Template Syntax (v2)

The CLI allows you to inject secrets into templates with the inject and run commands. This page describes how the template syntax parser works.

To inject secret values into static configuration code, template syntax uses secret tags: {{ path/to/secret }}. Secret tags can be used freely in any file and contain a reference to a secret, instead of the actual secret value:

DB_USER      = prd-user
DB_PASSWORD  = {{ company/repo/prd/db/password:latest }}

Secret tags are replaced with their corresponding secret value:

DB_USER     = prd-user
DB_PASSWORD = f7tK9vs3We

This means you’ll never have to place plaintext secrets in configuration code again and only inject them the moment they are needed: at runtime.

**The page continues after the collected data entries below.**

-- ==== Sys2Proof/Tests/Slice0.lean ====
section
/-! SUPPORT. Tests: ill-formed instructions are refused, slots written out from the spec decode to their instructions, single steps
give the values the spec states, and for each obligation a concrete state and operands that meet its hypotheses. -/

namespace Sys2Proof.Tests

open Sys2Proof Sys2Proof.Machine

/-! Small states. -/

/-- A launch record of one team of one group of 32 threads: 32 registers, 64 uniform registers, 4 banks, 16 accumulator banks, every
class, entry 0x10000, no branch; `res` adds to LR.RES. -/
def record (res : Nat) : List Byte :=
  toBytes 4 1 ++ toBytes 4 (4 + 64 + 4 * 1024 + 16 * 32768 + 15 * 2 ^ 20 + res) ++ toBytes 8 0x10000
    ++ toBytes 4 1 ++ toBytes 4 1 ++ toBytes 4 1 ++ toBytes 4 (32 + 2 ^ 11) ++ toBytes 4 1 ++ toBytes 4 0xffffffff
    ++ zeroBytes 88
def T0 : TeamRef := ⟨0, 0⟩
def G0 : GroupRef := ⟨T0, 0⟩
def C0 : ClusterRef := ⟨0, 0⟩
/-- The package with one cluster of one core and that team on it, its registers FULL and zero, an instruction issuing at 0x10000. -/
def wit (res : Nat) : State :=
  let g := startGrid 0 0 0 0 0 none (record res) [] [] 1 0
  let t := startTeam g 0 0 0 [0] 0
  { State.reset with
    clusters := [mapCluster 0 0 1], grids := [{ g with nextL := 1 }], nextGrid := 1
    teams := [{ t with groups := t.groups.map fun (g : Group) => { g with regs := List.replicate 32 ⟨.full, zeroWords⟩ } }]
    cur := some ⟨G0, 0x10000, false⟩ }
/-- `LR.RES` bits: the deterministic policy, deterministic commit, a cooperative grid. -/
def detPolicy : Nat := 2 ^ 24
@[inherit_doc detPolicy] def det : Nat := 2 ^ 26
@[inherit_doc detPolicy] def coop : Nat := 2 ^ 28

def modG (f : Group → Group) (s : State) : State := updGroup s G0 f
def modT (f : Team → Team) (s : State) : State := updTeam s T0 f
def modThreads (f : Thread → Thread) (s : State) : State := modG (fun g => updThreads g 0xffffffff fun _ t => f t) s
/-- A register with the same value in every lane, or with one for each. -/
def reg (n : Nat) (v : Word) (s : State) : State := modG (fun g => { g with regs := g.regs.set n ⟨.full, Lanes.all v⟩ }) s
@[inherit_doc reg] def regLanes (n : Nat) (v : Nat → Word) (s : State) : State :=
  modG (fun g => { g with regs := g.regs.set n ⟨.full, Lanes.mk v⟩ }) s
def regState (n : Nat) (st : RegState) (s : State) : State := modG (fun g => { g with regs := g.regs.set n ⟨st, zeroWords⟩ }) s
def pair (n v : Nat) (s : State) : State := reg (n + 1) (BitVec.ofNat 32 (v / 2 ^ 32)) (reg n (BitVec.ofNat 32 v) s)
def sreg (n : Nat) (v : DWord) (s : State) : State := modT (fun t => { t with regs := { t.regs with sregs := t.regs.sregs.set n v } }) s
def bartmo (n : Nat) (s : State) : State := modT (fun t => { t with regs := { t.regs with bartmo := BitVec.ofNat 32 n } }) s
/-- Return stacks of depth `n`. -/
def deep (n : Nat) (s : State) : State := modThreads (fun t => { t with depth := n, stack := List.replicate (min n 8) (some 0x10040) }) s
def tlssize (n : Nat) (s : State) : State := updPart s 0 fun p => { p with tlssize := n }
def handler (s : State) : State := modG (fun g => { g with status := .handler }) s
def later (n : Nat) (s : State) : State := { s with clk := n }
/-- Bytes at a physical address. -/
def bytesAt (a : Nat) (b : List Byte) (s : State) : State := { s with mem := Memory.writes s.mem ((b.zipIdx).map fun x => (a + x.2, x.1)) }
/-- Two pages of 1 GiB: code at 0, at the physical address 0x40000000, and data at 0x40000000, at the physical address 0x80000000. -/
def mapped (s : State) : State :=
  updPart (bytesAt 0x20008 (toBytes 8 (3 + 4 + 8 + 32 + 0x80000000)) (bytesAt 0x20000 (toBytes 8 (3 + 4 + 16 + 32 + 0x40000000))
    (bytesAt 0x10000 (toBytes 8 (1 + 0x20000)) s))) 0 fun p => { p with ptroot := 0x8000000000010000 }
/-- A fetch line of five NOPs with slot 0 marked (R54), or with other slots and line word. -/
def lineOf (slots : List Nat) (word : Nat) : List Byte := slots.flatMap (toBytes 12) ++ toBytes 4 word
def nops : List Byte := lineOf (List.replicate 5 0x700) 0x3e01
/-- The grid's code from 0x10000 on. -/
def coded (l : List Byte) (s : State) : State :=
  updGrid (mapped s) 0 fun g => { g with code := Memory.writes [] ((l.zipIdx).map fun x => (0x40010000 + x.2, x.1)) }
/-- Words at offsets of bank 0. -/
def bankWords (l : List (Nat × Nat)) (s : State) : State := modT (fun t => { t with banks := t.banks.set 0 ⟨.spad,
  l.flatMap fun w => (((toBytes 4 w.2).zipIdx).filter fun x => x.1 != 0).map fun x => (w.1 + x.2, x.1.toNat)⟩ }) s
def fifo (s : State) : State := modT (fun t => { t with banks := [⟨.fifo, []⟩, ⟨.spad, []⟩, ⟨.cache, []⟩] }) s
/-- Hardware queue 0 of capacity 4 in bank 0. -/
def hq (e : List Word) (allow : Nat) (s : State) : State :=
  { fifo s with clusters := s.clusters.map fun (c : Cluster) => { c with hqs := [⟨0, T0, 0, 4, e, allow, []⟩] } }
/-- Loop queue 0 over v4 to v7. -/
def loopq (s : State) : State := modG (fun g => { g with loopqs := g.loopqs.setIfInBounds 0 (some ⟨4, 4, 0, 0, false⟩) }) s
def streamAt (st : StreamState) (s : State) : State :=
  modT (fun t => { t with stream := { t.stream with st := st, base := 0x40000000, count := [3], stride := [4] } }) s
/-- Tile maps of F16, 32 columns: 32 rows, and `rows`. -/
def f16map (rows : Nat) : BitVec 256 := BitVec.ofNat 256 (1 + 2 * 11 + (rows - 1) * 2 ^ 36 + 31 * 2 ^ 44)
def tileMaps (rows : Nat) (s : State) : State :=
  modT (fun t => { t with regs := { t.regs with maps := [f16map 32, f16map rows] ++ List.replicate 14 0 } }) s
/-- A pool descriptor: F16 keys, 4 pages, 4 nodes. -/
def poolDesc (area : Nat) : List Byte := toBytes 4 (8 * 11) ++ zeroBytes 12 ++ toBytes 4 4 ++ toBytes 4 4 ++ toBytes 8 area ++ zeroBytes 96
def pool0 : Pool := (poolOfDesc (poolDesc 0)).getD ⟨0, 0, 0, 0, 0, 0, 0, 0, 0, [], [], [], [], 0, [], 0, 0, []⟩
def pooled (s : State) : State := updPart s 0 fun p => { p with pools := [(0, pool0)] }
/-- An attention descriptor at the start of the pool: one query, one key. -/
def atd (s : State) : State := tileMaps 32 (pooled (bankWords [(0, 1024 + 2 ^ 16), (28, 1), (40, 1024)] s))
/-- A copy descriptor of one row of 16 bytes; `ctl` 3 within the window, 1 to a virtual address. -/
def copyDesc (ctl : Nat) (s : State) : State :=
  bankWords [(0, ctl), (8, 0x1000), (0x10, 0x2000), (0x18, 16), (0x1c, 1), (0x20, 1), (0x24, 0xffffffff)] s
/-- A fabric descriptor to package 2. -/
def fabDesc (ty len : Nat) (s : State) : State :=
  let s := bankWords [(0, 2), (4, ty), (8, 0x40000000), (0x18, len), (0x1c, 0xffffffff)] s
  { s with fabric := { s.fabric with pkg := 1 } }
/-- The team's ticket is the head and buffers, because its share holds an entry; or no longer. -/
def buffering (s : State) : State := modT (fun t => { t with tk := { t.tk with share := [newEntry 0 (.scale 0 0) 0] } }) s
@[inherit_doc buffering] def drained (s : State) : State := modT (fun t => { t with tk := { t.tk with share := [] } }) s
/-- Queue 0 of partition 0 with a record. -/
def queued (r : List Byte) (s : State) : State := bytesAt 0x30000 [1] { mapped s with
  pkg := { s.pkg with qbase := 0x30000 }, queues := [⟨0, [⟨0, r, [], []⟩], [], 1⟩], cur := none }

To make your life even easier, template syntax also supports variable tags: $var and ${var}. Variable tags can be used freely in a template, including inside a secret tag:

DB_USER     = $env-user
DB_PASSWORD = {{ company/repo/$env/db/password:latest }}

To define variables from the command-line, you can use the --var KEY=VALUE flag. Alternatively, you can let the CLI source template variables from environment variables prefixed with SECRETHUB_VAR_<var_name>, e.g. SECRETHUB_VAR_key=value

Variable names are case insensitive, can only contain letters, numbers, and underscores and cannot start with a number.

Syntax Rules

The parsing engine currently supports the following rules:

  • A secret template can contain references to secrets in secret tags. A secret tag is enclosed in double brackets: {{ path/to/secret }}.
  • A secret template can contain references to variables in variable tags: $var. A variable tag closes when a character is enountered that is not a letter, number or underscore. A variable tag can also be enclosed between ${ and }: ${var}.
  • Secret tags and variable tags can contain leading and trailing spaces, i.e. {{ path/to/secret }} is parsed the same as {{path/to/secret}}.
  • Secret tags can also contain variable tags: {{ path/with/$var/to/secret }}
  • Variable tags cannot contain secret tags.
  • Secret tags cannot contain secret tags, i.e. they cannot be nested.
  • Variable tags cannot contain variable tags, i.e. they cannot be nested.
  • Occurences of ${ or {{ that are not the start of a secret or variable tag should be escaped with a \: \${ and \{{.

Migrating from v1 to v2 syntax

Template syntax v1 has been deprecated and will be removed in a future CLI version. We recommend migrating your templates to v2.

To migrate your v1 templates to v2, simply replace all ${ and } enclosed secret tags with {{ }}, e.g. changing ${ path/to/secret } into {{ path/to/secret }}.